Federal Aid Highway Act of 1921
- Long title: An act to amend the Act entitled "An Act to provide that the United States shall aid the States in the construction of rural post roads, and for other purposes," approved July 11, 1916, as amended and supplemented, and for other purposes
- Nicknames: Phipps Act
- Enacted by: the 67th United States Congress

Citations
- Public law: Pub. L. 67–87
- Statutes at Large: 42 Stat. 212

Legislative history
- Signed into law by President Warren G. Harding on November 9, 1921;

= Federal Aid Highway Act of 1921 =

Federal act in the United States regarding highway construction

The Federal Aid Highway Act of 1921, also called the Phipps Act (), sponsored by Sen. Lawrence C. Phipps (R) of Colorado, defined the Federal Aid Road program to develop an immense national highway system. The plan was crafted by the head of the National Highway Commission, Thomas Harris MacDonald and was the first coherent plan for the nation's future roads. President Warren Harding signed the act into law on November 9, 1921.

==History==
L. I. Hewes opened the Western Headquarters Office of the Bureau of Public Roads to administer federal-aid highway and direct federal highway construction programs in 11 western states, including Alaska and Hawaii. It provided federal 50–50 matching funds for state highway building up to 7 percent of roads statewide. By the end of 1921, more than $75 million in aid had been given to the states.

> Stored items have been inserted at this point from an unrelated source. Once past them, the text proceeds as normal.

-- ==== Sys2Proof/Machine/Patterns.lean ====
section
/-! DEFINITION. Vector codes (R139, R142, R167 to R169, R171) and the drive state that a run of
vectors leaves at the pins (R111, R112, R165). -/

namespace Sys2Proof.Machine

/-- The 4-bit code of quay position `p` in vector `v` of a bank (R142). -/
def storedCode (s : State) (q bank v p : Nat) : Nat :=
  let b := (memRead (quayAt s q).seg (bank * bankSize + 32 * v + p / 2)).toNat
  if p % 2 = 0 then b % 16 else b / 16

/-- The hold as it stood when byte `k` of the FIFO was read. -/
def readFrom (runs : List (Nat × Mem)) (k : Nat) (m : Mem) : Mem :=
  match runs with
  | [] => m
  | r :: rest => if k < r.1 then r.2 else readFrom rest (k - r.1) m

/-- The runs of the FIFO's bytes without its first `n` bytes. -/
def dropRead (runs : List (Nat × Mem)) (n : Nat) : List (Nat × Mem) :=
  match runs with
  | [] => []
  | r :: rest => if n < r.1 then (r.1 - n, r.2) :: rest else dropRead rest (n - r.1)

/-- The code of a streamed vector (R171, R325): three bits of the vector's 192 as they were read into the FIFO, whose
first vector is the one that the quay plays next, mapped by StreamMap. -/
def streamedCode (s : State) (q g v p : Nat) : Nat :=
  let x := quayAt s q
  let a := 4096 * segF s q g 0x34 0 24 + 24 * v
  let w := leNat ((List.range 24).map fun k =>
    memRead (readFrom x.stream (24 * (v - x.played) + k) s.hold.mem) (a + k))
  segF s q g 0x35 (4 * bitsOf w (3 * p) 3) 4

/-! ### The address-data generator (R167 to R169) -/

def adgF (s : State) (q f p lo len : Nat) : Nat := liveF s 4 q f p lo len

def adgCount (s : State) (q f p : Nat) : Nat := adgF s q f p 16 16 + 1

/-- Cells of a program. -/
def adgCells (s : State) (q p : Nat) : Nat := adgCount s q 0x39 p * adgCount s q 0x3A p

def adgOps (s : State) (q p e : Nat) : Nat := adgF s q 0x3B (8 * p + e) 1 2 + 1
def adgCycle (s : State) (q p : Nat) : Nat := adgF s q 0x38 p 5 6 + 1

/-- Vectors of element `e`. -/
def adgElemLen (s : State) (q p e : Nat) : Nat := adgOps s q p e * adgCycle s q p * adgCells s q p

/-- Lp: the vectors that a program plays (R169). -/
def adgLength (s : State) (q p : Nat) : Nat :=
  ((List.range (adgF s q 0x38 p 2 3 + 1)).map (adgElemLen s q p)).sum

/-- The element that holds vector `v`, and the vector within it. -/
def adgElem (s : State) (q p : Nat) (es : List Nat) (v : Nat) : Option (Nat × Nat) :=
  match es with
  | [] => none
  | e :: rest => if v < adgElemLen s q p e then some (e, v) else adgElem s q p rest (v - adgElemLen s q p e)

/-- The counters (x, y) of cell `i` (R167). -/
def adgCell (s : State) (q p i : Nat) : Nat × Nat :=
  let nx := adgCount s q 0x39 p
  let ny := adgCount s q 0x3A p
  let x0 := adgF s q 0x39 p 0 16
  let y0 := adgF s q 0x3A p 0 16
  if adgF s q 0x38 p 1 1 = 0 then ((x0 + i % nx) % 65536, (y0 + i / nx) % 65536)
  else ((x0 + i / ny) % 65536, (y0 + i % ny) % 65536)

/-- An entry of a scramble table (R141, R142). -/
def scramble (s : State) (q bank base a : Nat) : Nat :=
  leNat (memReadBytes (quayAt s q).seg (bank * bankSize + base + 2 * a) 2)

/-- The bit that a role takes at a cell (R168). -/
def adgBit (s : State) (q bank p role j inv : Nat) (cell : Nat × Nat) : Bool :=
  let x := if adgF s q 0x38 p 23 1 = 1 then scramble s q bank 0x120000 cell.1 else cell.1
  let y := if adgF s q 0x38 p 24 1 = 1 then scramble s q bank 0x140000 cell.2 else cell.2
  match role with
  | 1 => natBit x j
  | 2 => natBit y j
  | _ =>
    let bg := match adgF s q 0x38 p 20 3 with
      | 1 => xor (natBit x 0) (natBit y 0)
      | 2 => natBit y 0
      | 3 => natBit x 0
      | _ => false
    xor (xor bg (natBit (adgF s q 0x3D p 0 16) j)) (inv = 1)

/-- A template's code as a pin with a role plays it (R168). -/
def adgCode (c : Nat) (b : Bool) : Nat :=
  match c with
  | 0 => if b then 1 else 0
  | 1 => if b then 0 else 1
  | 2 => if b then 3 else 2
  | 3 => if b then 2 else 3
  | n => n

/-- The code of vector `v` of an algorithmic segment at quay position `p64` (R167 to R169). -/
def algorithmicCode (s : State) (q g v p64 : Nat) : Nat :=
  let p := segF s q g 0x33 26 4
  match adgElem s q p (List.range (adgF s q 0x38 p 2 3 + 1)) v with
  | none => 7
  | some (e, u) =>
    let cyc := adgCycle s q p
    let ops := adgOps s q p e
    let step := u / cyc / ops
    let op := u / cyc % ops
    let n := adgCells s q p
    let i := if adgF s q 0x3B (8 * p + e) 0 1 = 0 then step else n - 1 - step
    let tpl := adgF s q 0x3B (8 * p + e) (3 + 3 * op) 2
    let inv := adgF s q 0x3B (8 * p + e) (5 + 3 * op) 1
    let c := storedCode s q (segBank g) (64 * (adgF s q 0x38 p 11 9 + tpl) + u % cyc) p64
    let role := liveF s 2 (64 * q + p64) 0x3C 0 0 2
    let j := liveF s 2 (64 * q + p64) 0x3C 0 2 4
    if role = 0 then c else adgCode c (adgBit s q (segBank g) p role j inv (adgCell s q p i))

/-- The code of vector `v` of one pass of a segment (R139). -/
def codeAt (s : State) (q g v p64 : Nat) : Nat :=
  match segKind s q g with
  | 0 => storedCode s q (segBank g) (64 * segF s q g 0x34 0 9 + v) p64
  | 1 => algorithmicCode s q g v p64
  | _ => streamedCode s q g v p64

/-! ### Pins -/

/-- What the drive edges of one vector do (R111 to R113), in firing order of an ordinary set: a generator (0 DON to 3 D2)
with the drive state that it starts, or none where it only turns the driver on. `code` is the pin's code, `pair` that of
the odd position beside it; a pair without a drive code leaves the even pin of DE with its own d from D2 (DESIGN CHOICE,
log 87). -/
def driveEdges (format code pair pos : Nat) : List (Nat × Option Driver) :=
  let level (b : Bool) : Option Driver := some (if b then .high else .low)
  match code with
  | 5 | 7 => []
  | 0 | 1 =>
    match format with
    | 0 => [(0, none), (2, level (code = 1))]
    | 1 => [(0, none), (2, level (code = 1)), (3, some .low)]
    | 2 => [(0, none), (2, level (code = 1)), (3, some .high)]
    | 3 => [(0, level (code = 0)), (2, level (code = 1)), (3, level (code = 0))]
    | 4 =>
      if pos % 2 = 1 then [(1, some .hiz)]
      else [(0, none), (2, level (code = 1)), (3, level (if pair < 2 then pair = 1 else code = 1))]
    | _ => [(1, some .hiz)]
  | _ => [(1, some .hiz)]

/-- The drive state at the end of a vector; `none` leaves it as it was. -/
def driveAfter (format code pair pos : Nat) : Option Driver :=
  (driveEdges format code pair pos).foldl (fun d e => match e.2 with
    | some x => some x
    | none => d) none

/-- The quay position that a circuit plays: its own, or the one that the spare covers; none for a circuit that stands
aside (R134). -/
def playedPos (s : State) (c : Nat) : Option Nat :=
  if c < 1024 then if standsAside s c then none else some (c % 64)
  else
    let x := berthAt s (c - 1024)
    if x.target < 16 && x.seqPhase ≠ 0 then some ((c - 1024) % 4 * 16 + x.target) else none

/-- The format that a circuit's pin plays in a set: an odd position whose even neighbour is in DE only stays Hi-Z
(R113). -/
def formatPlayed (s : State) (q c t : Nat) : Nat :=
  let i := paramInst s c
  if i < 1024 && i % 2 = 1 && formatIn s q (i - 1) t = 4 then 4 else formatIn s q c t

/-- The drive edges of a pin in the vector at which the quay stands (R112, R116, R118): when they fire, in units, and the
drive state that they start. `v` is the vector within the pass. -/
def pinWaveform (s : State) (q c v : Nat) : List (Int × Option Driver) :=
  let x := quayAt s q
  match playedPos s c with
  | none => []
  | some p =>
    (driveEdges (formatPlayed s q c x.activeSet) (codeAt s q x.curSeg v p) (codeAt s q x.curSeg v (p / 2 * 2 + 1)) p).map
      fun e => ((unitsOf x.sPos : Int) + edgeTime s q c x.activeSet e.1 + crowdFirst s q c e.1, e.2)

/-- The last drive state among vectors `v + n - 1` down to `v`. -/
def lastDrive (s : State) (q g format p64 v n : Nat) : Option Driver :=
  match n with
  | 0 => none
  | n + 1 =>
    match driveAfter format (codeAt s q g (v + n) p64) (codeAt s q g (v + n) (p64 / 2 * 2 + 1)) p64 with
    | some d => some d
    | none => lastDrive s q g format p64 v n

/-- Circuits of the quay's armed berths that act on vector codes: in DIGITAL mode, not parked. -/
def codeChans (s : State) (q : Nat) : List Nat :=
  (armedChans s q).filter fun c => (chanAt s c).mode = 2 && !(chanAt s c).parkActive

/-- Vectors `v` to `v + n - 1` of the present segment act at the pins that are not held Hi-Z (R109, R111); a driver that
changes its state begins its current limit anew (R109). -/
def playPins (s : State) (q v n : Nat) : State :=
  let g := (quayAt s q).curSeg
  let t := (quayAt s q).activeSet
  forAll s ((codeChans s q).filter fun c => !(chanAt s c).heldHiZ) fun s c =>
    match playedPos s c with
    | none => s
    | some p =>
      match lastDrive s q g (formatPlayed s q c t) p v n with
      | some d => modChan s c fun x => { x with driver := d, limitAt := if x.driver = d then x.limitAt else none }
      | none => s

/-- How many of vectors `v` to `v + n - 1` carry a reserved code at one of the positions (R111). -/
def reservedIn (s : State) (q g : Nat) (ps : List Nat) (v n : Nat) : Nat :=
  match n with
  | 0 => 0
  | n + 1 => (if ps.any fun p => 9 ≤ codeAt s q g (v + n) p then 1 else 0) + reservedIn s q g ps v n

/-- Vectors with a reserved code at a pin in DIGITAL mode are counted. -/
def reservedPlay (s : State) (q v n : Nat) : State :=
  let ps := (codeChans s q).filterMap (playedPos s)
  if ps = [] then s else countN s 4 q 0x28 5 (reservedIn s q (quayAt s q).curSeg ps v n)

/-- Vectors of a streaming segment whose data is at the head of the FIFO (R171, R175). -/
def fifoVectors (x : Quay) : Nat := Nat.min x.fifo ((x.fifoBad).getD x.fifo) / 24

/-- Why the first vector beyond them starves: its data has not come, or holds a word that could not be corrected, or
lies in a stack that is down (R23, R319). -/
def fifoCause (s : State) (q : Nat) : Nat :=
  let x := quayAt s q
  if (x.fifoBad).any fun k => k < 24 * (fifoVectors x + 1) && k < x.fifo then 2
  else if stackStarves s q then 2 else 1

/-- `n` vectors of the present pass whose data is there play, the first being vector `v` of the pass. -/
def playData (s : State) (q v n : Nat) : State :=
  let s := reservedPlay (playPins (if n = 0 then s else holdTake s q) q v n) q v n
  let s := if segKind s q (quayAt s q).curSeg = 2 then
    modQuay s q fun x => { x with
      fifo := x.fifo - 24 * n, fifoBad := x.fifoBad.map (· - 24 * n), stream := dropRead x.stream (24 * n) } else s
  advanceQ s q n

/-- The quay plays `n` vectors of its present pass, the first being vector `v` of the pass; a streaming segment starves
at the first one whose data is not there (R175). -/
def playOn (s : State) (q v n : Nat) : State :=
  let x := quayAt s q
  if segKind s q x.curSeg = 2 && fifoVectors x < n then
    let s := playData s q v (fifoVectors x)
    let s := reach s (posTide (quayAt s q).sPos)
    starveAt s q (fifoCause s q) (quayAt s q).vectorIndex
  else playData s q v n

end Sys2Proof.Machine
end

In 1922, the Bureau of Public Roads commissioned Gen. John J. Pershing to draw up the Pershing Map for construction purposes and to give the government a clear understanding of which roads in the U.S. were the most important in the event of war. The "Pershing Map" was the first official topographic road map of the United States. From it, the Appalachian Trail from Maine to Georgia was begun in 1922. By 1923, the roads authorized by the act had been completed.